System.out.println(StopWords.English.isStopWord("the"));
System.out.println(StopWords.English.isStopWord("ThE"));
System.out.println(StopWords.Farsi.isStopWord("بیشتر"));
System.out.println(StopWords.English.isStopWord("borborygmus"));
for (final String word : new WordIterator(hound)) {
    if (StopWords.English.isStopWord(word)) {
        System.out.println(word);
    }
}

Supported languages

cue.language's stop word lists and language detection support the following languages:

Arabic, Catalan, Croatian, Czech, Dutch, Danish, English, Esperanto, Farsi, Finnish, French, German, Greek, Hebrew, Hindi, Hungarian, Italian, Latin, Norwegian, Polish, Portuguese, Romanian, Russian, Slovenian, Slovak, Spanish, Swedish, Turkish

To add support for your own language, please examine one or more of the existing stop word lists as models, and construct such a list with the most common and least interesting words from your language. You can either send me the list or fork cue.language, perform the integration yourself, and issue a github pull request.

Known bugs and weaknesses

If your text is small, you're likely to get near misses on the language guessing.

The iterators all operate on Strings, not Readers, which makes this library unsuitable for use on texts too large to fit in memory.

Help needed!

cue.language has exactly 0% test coverage. Fastidious programmers with extra time on their hands would find fertile ground here.

License

© 2009 IBM Corp

Licensed under the Apache License, Version 2.0 (the "License"); you may not use this file except in compliance with the License.
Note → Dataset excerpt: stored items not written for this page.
/-- `ActiveCtx()` (42_general_registers.md R281). -/
def context (f : RegFile) : Ctx :=
  if (if f.prmodecont.getLsbD 0 then f.prim.getLsbD 9 else f.prmode.getLsbD 9) then .c2 else .c1

/-- One copy of a pair replaced. -/
def setCopy (p : Pair) (c : Ctx) (v : Word64) : Pair :=
  match c with
  | .c1 => { c1 := v, c2 := p.c2 }
  | .c2 => { c1 := p.c1, c2 := v }

/-- The copy that a write by the id of copy `n` reaches (42_general_registers.md R281). -/
def copyReached (s : State) (n : Ctx) : Ctx := if s.cfg.ctxWriteByAddress then n else context s.reg

/-- The ids without a mapping (30_encoding.md R162), as ranges. -/
def unmappedIds : List (Nat × Nat) :=
  [(0x0B, 0x0B), (0x0E, 0x13), (0x1D, 0x21), (0x23, 0x33), (0x38, 0x3A), (0x3C, 0x3C), (0x3E, 0x3E),
   (0x55, 0x5F), (0x63, 0xFF)]

/-- An id lies in one of the ranges of `unmappedIds`. -/
def isUnmapped (id : BitVec 8) : Bool :=
  unmappedIds.any (fun p => p.1 ≤ id.toNat && id.toNat ≤ p.2)

/-! ### Vertices and draws -/

/-- `NEEDED(t)` (43_primitive_assembler.md R355). -/
def needed (t : BitVec 3) : Nat := [1, 2, 2, 3, 3, 3, 2, 1].getD t.toNat 0

/-- `KEEP(t, vq)` on a queue of `NEEDED(t)` vertices (43_primitive_assembler.md R355). -/
def kept (t : BitVec 3) (vq : List Vertex) : List Vertex :=
  match t.toNat, vq with
  | 2, [_, v1] => [v1]
  | 4, [_, v1, v2] => [v1, v2]
  | 5, [v0, _, v2] => [v0, v2]
  | _, _ => []

/-- The type of a draw by its code (43_primitive_assembler.md R355). -/
def typeNamed (t : BitVec 3) : PrimType :=
  [PrimType.point, .line, .lineStrip, .triangle, .triangleStrip, .triangleFan, .sprite].getD t.toNat
    .reserved

/-- PRIM.PRIM of a register file. -/
def typeCode (f : RegFile) : BitVec 3 := f.prim.extractLsb' 0 3

/-- `Capture(x, y, z)`, the position in register format (43_primitive_assembler.md R350). -/
def vertexOf (f : RegFile) (v : Word64) (z : BitVec 32) : Vertex where
  x := v.extractLsb' 0 16
  y := v.extractLsb' 16 16
  z := z
  f := f.fog.extractLsb' 56 8
  r := f.rgbaq.extractLsb' 0 8
  g := f.rgbaq.extractLsb' 8 8
  b := f.rgbaq.extractLsb' 16 8
  a := f.rgbaq.extractLsb' 24 8
  q := f.rgbaq.extractLsb' 32 32
  s := f.st.extractLsb' 0 32
  t := f.st.extractLsb' 32 32
  u := f.uv.extractLsb' 0 14
  v := f.uv.extractLsb' 16 14

/-- The effective flags (43_primitive_assembler.md R351). -/
def flagsOf (f : RegFile) : PrimFlags :=
  let m := if f.prmodecont.getLsbD 0 then f.prim else f.prmode
  { iip := m.getLsbD 3, tme := m.getLsbD 4, fge := m.getLsbD 5, abe := m.getLsbD 6,
    aa1 := m.getLsbD 7, fst := m.getLsbD 8, fix := m.getLsbD 10 }

/-- A row of the general registers that commits a vertex. -/
structure XyzRow where
  instr : Word64 → Instr
  store : Word64 → RegFile → RegFile
  depth : Word64 → BitVec 32
  kick  : Bool

/-- XYZF2 (42_general_registers.md R286). -/
def rowXyzf2 : XyzRow where
  instr := .xyzf2
  store := fun v f => { f with xyzf2 := v, fog := v.extractLsb' 56 8 ++ f.fog.extractLsb' 0 56 }
  depth := fun v => 0#8 ++ v.extractLsb' 32 24
  kick := true

/-- XYZ2 (42_general_registers.md R287). -/
def rowXyz2 : XyzRow where
  instr := .xyz2
  store := fun v f => { f with xyz2 := v }
  depth := fun v => v.extractLsb' 32 32
  kick := true

/-- XYZF3 (42_general_registers.md R293). -/
def rowXyzf3 : XyzRow where
  instr := .xyzf3
  store := fun v f => { f with xyzf3 := v, fog := v.extractLsb' 56 8 ++ f.fog.extractLsb' 0 56 }
  depth := fun v => 0#8 ++ v.extractLsb' 32 24
  kick := false

/-- XYZ3 (42_general_registers.md R294). -/
def rowXyz3 : XyzRow where
  instr := .xyz3
  store := fun v f => { f with xyz3 := v }
  depth := fun v => v.extractLsb' 32 32
  kick := false

/-- The four rows that commit a vertex. -/
def xyzRows : List XyzRow := [rowXyzf2, rowXyz2, rowXyzf3, rowXyz3]

/-- The register file after an XYZ write. -/
def XyzRow.file (row : XyzRow) (v : Word64) (s : State) : RegFile := row.store v s.reg

/-- The vertex an XYZ write commits. -/
def XyzRow.vertex (row : XyzRow) (v : Word64) (s : State) : Vertex :=
  vertexOf (row.file v s) v (row.depth v)

/-- The queue with the new vertex at its end. -/
def XyzRow.queue (row : XyzRow) (v : Word64) (s : State) : List Vertex :=
  s.vq ++ [row.vertex v s]

/-- The draw event of a completing XYZ write (43_primitive_assembler.md R353). -/
def XyzRow.event (row : XyzRow) (v : Word64) (s : State) : DrawEvent where
  type := typeNamed (typeCode s.reg)
  flags := flagsOf (row.file v s)
  ctxt := context (row.file v s)
  verts := row.queue v s

/-- The runs of `n` neighbours of a list. -/
def windows {α : Type} (n : Nat) (l : List α) : List (List α) :=
  (List.range (l.length + 1 - n)).map (fun i => (l.drop i).take n)

/-- The first element with each run of two neighbours of the others. -/
def fans {α : Type} (l : List α) : List (List α) := (windows 2 (l.drop 1)).map (fun w => l.take 1 ++ w)

/-- The runs of `n` elements one after the other, a rest of fewer left out. -/
def chunks {α : Type} (n : Nat) (l : List α) : List (List α) :=
  (List.range (l.length / n)).map (fun i => (l.drop (n * i)).take n)

/-- The vertices of the draws of a run of XYZ2 writes, from an empty queue, by type
(43_primitive_assembler.md R356 to R362). -/
def primitives {α : Type} (t : BitVec 3) (l : List α) : List (List α) :=
  match t.toNat with
  | 0 => chunks 1 l
  | 1 => chunks 2 l
  | 2 => windows 2 l
  | 3 => chunks 3 l
  | 4 => windows 3 l
  | 5 => fans l
  | 6 => chunks 2 l
  | _ => []

/-! ### The decoder -/

/-- `reg_count` (30_encoding.md R154). -/
def descriptors (nreg : BitVec 4) : Nat := if nreg.toNat = 0 then 16 else nreg.toNat

/-- The payload units of a tag (40_gif_decoder.md R208). -/
def payload (flg : BitVec 2) (nloop : Nat) (nreg : BitVec 4) : Nat :=
  if flg.toNat < 2 then nloop * descriptors nreg else nloop

/-- The payload qwords of a tag (30_encoding.md R160). -/
def payloadQwords (flg : BitVec 2) (nloop : Nat) (nreg : BitVec 4) : Nat :=
  if flg.toNat = 0 then nloop * descriptors nreg
  else if flg.toNat = 1 then (nloop * descriptors nreg + 1) / 2
  else nloop

/-- NLOOP of a tag qword (30_encoding.md R152). -/
def loops (nb : NloopBits) (q : Qword) : Nat :=
  match nb with
  | .bits15 => (q.extractLsb' 0 15).toNat
  | .bits14 => (q.extractLsb' 0 14).toNat

/-- The payload qwords that a tag qword declares. -/
def declared (nb : NloopBits) (q : Qword) : Nat :=
  payloadQwords (q.extractLsb' 58 2) (loops nb q) (q.extractLsb' 60 4)

/-- The tag rows by FLG (30_encoding.md R153). -/
def tagRows : List (BitVec 2 × (Path → TagFields → Instr)) :=
  [(0#2, Instr.giftagPacked), (1#2, Instr.giftagReglist), (2#2, Instr.giftagImage),
   (3#2, Instr.giftagFlg3)]

/-- The decoder after one unit of payload under a descriptor (40_gif_decoder.md R211, R214). -/
def afterUnit (d : Decoder) : Decoder :=
  if d.dataLeft ≤ 1 then
    { d with decState := .awaitingTag, regsLeft := 0, dataLeft := 0,
             packetOpen := d.packetOpen && !d.tag.eop }
  else
    { d with regsLeft := if d.regsLeft ≤ 1 then d.regCount else d.regsLeft - 1,
             dataLeft := d.dataLeft - 1 }

/-- The decoder after one IMAGE qword (40_gif_decoder.md R213, R214). -/
def afterImage (d : Decoder) : Decoder :=
  if d.dataLeft ≤ 1 then
    { d with decState := .awaitingTag, regsLeft := 0, dataLeft := 0,
             packetOpen := d.packetOpen && !d.tag.eop }
  else { d with dataLeft := d.dataLeft - 1 }

/-- The descriptor of the next payload unit (40_gif_decoder.md R211). -/
def currentDescriptor (d : Decoder) : BitVec 4 :=
  d.tag.regs.extractLsb' (4 * (d.regCount - d.regsLeft)) 4

/-- A qword of the path is accepted (40_gif_decoder.md R202). -/
def accepts (path : Path) (d : Decoder) : Prop := d.packetOpen = false ∨ d.packetPath = path

/-- The bits of a tag qword that a field names (30_encoding.md R151). -/
def named (nb : NloopBits) (i : Nat) : Prop :=
  i < 14 ∨ (i = 14 ∧ nb = .bits15) ∨ i = 15 ∨ (46 ≤ i ∧ i < 128)

/-! ### Local memory and transfers -/

/-- The pixel storage modes and their bits per pixel (20_memory.md R104). -/
def modes : List (Nat × Nat) :=
  [(0x00, 32), (0x01, 24), (0x02, 16), (0x0A, 16), (0x13, 8), (0x14, 4), (0x1B, 8), (0x24, 4),
   (0x2C, 4), (0x30, 32), (0x31, 24), (0x32, 16), (0x3A, 16)]

/-- Bits per pixel of a code; none for an invalid PSM. -/
def modeBits (code : BitVec 6) : Option Nat :=
  (modes.find? (fun p => p.1 == code.toNat)).map Prod.snd

/-- SPSM, DPSM of BITBLTBUF (10_state.md R42). -/
def spsm (buf : Word64) : BitVec 6 := buf.extractLsb' 24 6
def dpsm (buf : Word64) : BitVec 6 := buf.extractLsb' 56 6

/-- The depth of a valid transfer (44_transfer_engine.md R381, R382). -/
def depthOf (dir : XferDir) (buf : Word64) : Option Nat :=
  match dir with
  | .hostToLocal => modeBits (dpsm buf)
  | .localToHost => modeBits (spsm buf)
  | .localToLocal => if modeBits (spsm buf) = modeBits (dpsm buf) then modeBits (spsm buf) else none

/-- What an invalid transfer is refused for (44_transfer_engine.md R382). -/
def refusedFor (dir : XferDir) (buf : Word64) (e : Unmodelled) : Prop :=
  match dir with
  | .hostToLocal => modeBits (dpsm buf) = none ∧ e = .psm (dpsm buf)
  | .localToHost => modeBits (spsm buf) = none ∧ e = .psm (spsm buf)
  | .localToLocal =>
    (modeBits (spsm buf) = none ∧ e = .psm (spsm buf)) ∨
    (modeBits (dpsm buf) = none ∧ e = .psm (dpsm buf)) ∨
    (∃ a b, modeBits (spsm buf) = some a ∧ modeBits (dpsm buf) = some b ∧ a ≠ b ∧ e = .depths a b)

/-- XDIR of a direction (44_transfer_engine.md R380). -/
def directions : List (BitVec 2 × XferDir) :=
  [(0#2, .hostToLocal), (1#2, .localToHost), (2#2, .localToLocal)]

/-- RRW, RRH of a TRXREG value (10_state.md R42). -/
def width (reg : Word64) : Nat := (reg.extractLsb' 0 12).toNat
def height (reg : Word64) : Nat := (reg.extractLsb' 32 12).toNat

/-- The engine as a TRXDIR write leaves it, but for memory (44_transfer_engine.md R383). -/
def latched (f : RegFile) (dir : XferDir) (active : Bool) (depth moved : Nat) : Xfer where
  active := active
  dir := dir
  buf := f.bitbltbuf
  pos := f.trxpos
  reg := f.trxreg
  total := width f.trxreg * height f.trxreg
  bitDepth := depth
  pixels := moved
  addr := moved * depth
  streamBits := 0
  streamN := 0

/-- Where pixel `k` of a transfer is read, in order `o` (44_transfer_engine.md R387). -/
def sourceAt (cfg : Params) (x : Xfer) (o : BitVec 2) (k : Nat) : Except Err PixelLoc :=
  locate cfg (spsm x.buf) (x.buf.extractLsb' 0 14).toNat (x.buf.extractLsb' 16 6).toNat
    ((x.pos.extractLsb' 0 11).toNat + (pixelXY (width x.reg) (height x.reg) k o).1)
    ((x.pos.extractLsb' 16 11).toNat + (pixelXY (width x.reg) (height x.reg) k o).2)

/-- Where pixel `k` of a transfer is written, in order `o` (44_transfer_engine.md R387). -/
def destAt (cfg : Params) (x : Xfer) (o : BitVec 2) (k : Nat) : Except Err PixelLoc :=
  locate cfg (dpsm x.buf) (x.buf.extractLsb' 32 14).toNat (x.buf.extractLsb' 48 6).toNat
    ((x.pos.extractLsb' 32 11).toNat + (pixelXY (width x.reg) (height x.reg) k o).1)
    ((x.pos.extractLsb' 48 11).toNat + (pixelXY (width x.reg) (height x.reg) k o).2)

/-- Memory and the errors so far, after one pixel is written or rejected (44_transfer_engine.md
R397). -/
def storeAt (l : Except Err PixelLoc) (p : Word32) (m : Memory × List Err) : Memory × List Err :=
  match l with
  | .ok l => (writeWord m.1 l.word (putPixel l (readWord m.1 l.word) p), m.2)
  | .error e => (m.1, m.2 ++ [e])

/-- The pixel at a location, 0 where the access is rejected. -/
def pixelAt (m : Memory) (l : Except Err PixelLoc) : Word32 :=
  match l with
  | .ok l => getPixel l (readWord m l.word)
  | .error _ => 0#32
You may obtain a copy of the License at

http://www.apache.org/licenses/LICENSE-2.0

Unless required by applicable law or agreed to in writing, software distributed under the License is distributed on an "AS IS" BASIS, WITHOUT WARRANTIES OR CONDITIONS OF ANY KIND, either express or implied. See the License for the specific language governing permissions and limitations under the License.